ABSURD! Lekarze chcą usunąć "antykobiecą" terminologię medyczną! "Jabłko Adama" dyskryminuje kobiety?

Australijscy lekarze przekraczają właśnie kolejną granicę postępu. Wzywają bowiem, aby nie używać niektórych nazw anatomicznych zawierających nawiązania do „mężczyzn, królów i bogów". Przekonują, że określenia takie jak „jabłko Adama" czy „ścięgno Achillesa" są... nieodpowiednie i „mizoginistyczne".
Specjalista położnik ginekolog i wykładowca anatomii z Queensland, dr Kristin Small, wpaja studentom, że nie mogą używać „nieadekwatnego i mizoginistycznego" nazewnictwa w języku medycznym. Kobieta twierdzi, że terminy te reprezentują starsze pokolenia.

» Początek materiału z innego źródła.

theorem execSegWrite_frame : ∀ req msg s t, execSegWrite req msg s = .next t → Frame [.objs, .doms, .counters, .txns, .queues, .rings, .turnMisc, .adm, .comp, .images, .remotes, .acts, .streams, .colls, .lists, .queries, .units, .ing, .place, .flash, .fab, .ledger, .bslots, .errorLog, .nvMisc, .sec, .ras, .clk, .out] s t := by
  intro req msg s t h
  unfold execSegWrite at h
  injection h with h
  subst h
  try dsimp only [onHost, onMb]
  refine Frame.then ?_ (serveTo_frame _ _ _ _) rfl
  exact Frame.refl _ _

theorem execCommit_frame : ∀ req msg s t, execCommit req msg s = .next t → Frame [.objs, .doms, .counters, .txns, .queues, .rings, .turnMisc, .adm, .comp, .images, .remotes, .acts, .streams, .colls, .lists, .queries, .units, .ing, .place, .flash, .fab, .ledger, .bslots, .errorLog, .nvMisc, .sec, .ras, .clk, .out] s t := by
  intro req msg s t h
  unfold execCommit at h
  injection h with h
  subst h
  try dsimp only [onHost, onMb]
  refine Frame.then ?_ (serveTo_frame _ _ _ _) rfl
  exact Frame.refl _ _

theorem execDoeRequest_frame : ∀ obj s t, execDoeRequest obj s = .next t → Frame [.objs, .doms, .counters, .txns, .queues, .rings, .doe, .turnMisc, .adm, .comp, .images, .remotes, .acts, .streams, .colls, .lists, .queries, .units, .ing, .place, .flash, .fab, .ledger, .bslots, .errorLog, .nvMisc, .sec, .ras, .clk, .out] s t := by
  intro obj s t h
  unfold execDoeRequest at h
  injection h with h
  subst h
  try dsimp only [onHost, onMb]
  refine Frame.ite ?_ ?_
  · exact Frame.refl _ _
  · split
    · try dsimp only
      refine Frame.then ?_ (doeAnswer_frame _ _) rfl
      exact Frame.refl _ _
    · try dsimp only
      split
      · try dsimp only
        refine Frame.then ?_ (doeAnswer_frame _ _) rfl
        refine Frame.then ?_ (serve_frame _ _ _ _ _) rfl
        exact Frame.refl _ _
      · try dsimp only
        refine Frame.then ?_ (serve_frame _ _ _ _ _) rfl
        exact Frame.refl _ _

theorem doGetReport_frame : ∀ s data coins, Frame [.doe] s (doGetReport s data coins) := by
  intro s data coins
  unfold doGetReport
  try dsimp only [onHost, onMb]
  refine Frame.ite ?_ ?_
  · refine Frame.then ?_ (doeAnswer_frame _ _) rfl
    exact Frame.refl _ _
  · refine Frame.then ?_ frame_set_host_session rfl
    refine Frame.then ?_ (doeAnswer_frame _ _) rfl
    exact Frame.refl _ _

theorem execGetReport_frame : ∀ data coins s t, execGetReport data coins s = .next t → Frame [.doe] s t := by
  intro data coins s t h
  unfold execGetReport at h
  injection h with h
  subst h
  try dsimp only [onHost, onMb]
  refine Frame.ite ?_ ?_
  · refine Frame.then ?_ (doGetReport_frame _ _ _) rfl
    exact Frame.refl _ _
  · exact Frame.refl _ _

theorem execSecured_frame : ∀ seq tagOk body s t, execSecured seq tagOk body s = .next t → Frame [.objs, .doms, .counters, .txns, .queues, .rings, .doe, .turnMisc, .adm, .comp, .images, .remotes, .acts, .streams, .colls, .lists, .queries, .units, .ing, .place, .flash, .fab, .ledger, .bslots, .errorLog, .nvMisc, .sec, .ras, .clk, .out] s t := by
  intro seq tagOk body s t h
  unfold execSecured at h
  injection h with h
  subst h
  try dsimp only [onHost, onMb]
  refine Frame.ite ?_ ?_
  · refine Frame.then ?_ (doSecured_frame _ _ _ _) rfl
    exact Frame.refl _ _
  · exact Frame.refl _ _
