-- ==== Sys2Proof/Laws/FrameFlags.lean ====
section
/-! SUPPORT. Which parts of the state the functions of Machine/Flags.lean may change. -/

set_option maxRecDepth 4000

namespace Sys2Proof.Machine

open Sys2Proof

theorem foldCounters_frame : ∀ s, Frame [.objs, .counters] s (foldCounters s) := by
  intro s
  unfold foldCounters
  try dsimp only [onHost, onMb]
  refine Frame.then ?_ frame_set_dict_ctrPend rfl
  refine Frame.foldl ?_ ?_
  · exact Frame.refl _ _
  · intro _ _
    try dsimp only
    refine Frame.then ?_ (setObj_frame _ _ _) rfl
    exact Frame.refl _ _

end Sys2Proof.Machine
end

Nauczycielka anatomii chce, by jej studenci stosowali „bardziej praktyczne i opisowe" wyrażenia dla określenia części ciała.
– Myślę, że mamy osobisty wybór, aby zdekolonizować nasz język, a te historyczne terminy znikną – powiedziała w rozmowie z Courier Mail dr Small.
Kobieta podkreśliła, że upewnia się, iż jej studenci znają eponimy – tylko na potrzeby egzaminów. Jak dodała, jej zdaniem zawsze istnieją alternatywy dla „imienia zmarłego człowieka".
Nie jest to jednak pogląd odosobniony. Członek Rady Królewskiego Kolegium Położników i Ginekologów Australii i Nowej Zelandii, dr Nisha Khot, stwierdziła, że „pozytywne" eponimy i tak pewnego dnia staną się przestarzałe. Dr Khot uczy zatem swoich stażystów używania terminologii alternatywnej.
– Młodzi lekarze stażyści są głównie zainteresowani nauczeniem się bardziej odpowiedniego języka i często są zszokowani, gdy słyszą pochodzenie niektórych terminów medycznych – mówiła Khot.
Przykładem przestarzałego i mizoginistycznego eponimu ma być choćby „jabłko Adama". Nazwa ta bowiem pochodzi od biblijnego Adama, któremu jabłko miało utknąć w gardle. Podobne oburzenie budzi także „ścięgno Achillesa", nazwane od imienia greckiego mitologicznego wojownika.
Nie chodzi jednak tylko o nazwy części ciała. Pod lupą postępowców znalazły się także inne terminy medyczne odnoszące się do narzędzi czy procedur. Progresistom nie podoba się m.in. cięcie Pfannensteila. Swoją nazwę wzięło ono od nazwiska Hermanna Pfannenstiela, który w 1900 roku opracował i opisał nową, mniej uciążliwą metodę cięcia cesarskiego.
Co więcej, Amerykańscy naukowcy opublikowali raport, który dla postępowców okazał się druzgocący. Wśród 700 przebadanych eponimów anatomicznych i histologicznych tylko jeden został nazwany od imienia kobiety. Dr Small jest więc oburzona faktem, że znaczna część kobiecego układu rozrodczego nazwana została od „imion martwych mężczyzn".
– Nacisk na zmiany mógł się rozpocząć w dziedzinie zdrowia kobiet, ale dyskusja toczy się teraz w szerszej społeczności zajmującej się zdrowiem. Po prostu dla lekarzy, ale także dla pacjentów, sensowne jest używanie bardziej zrozumiałych terminów – wtórowała jej dr Khot.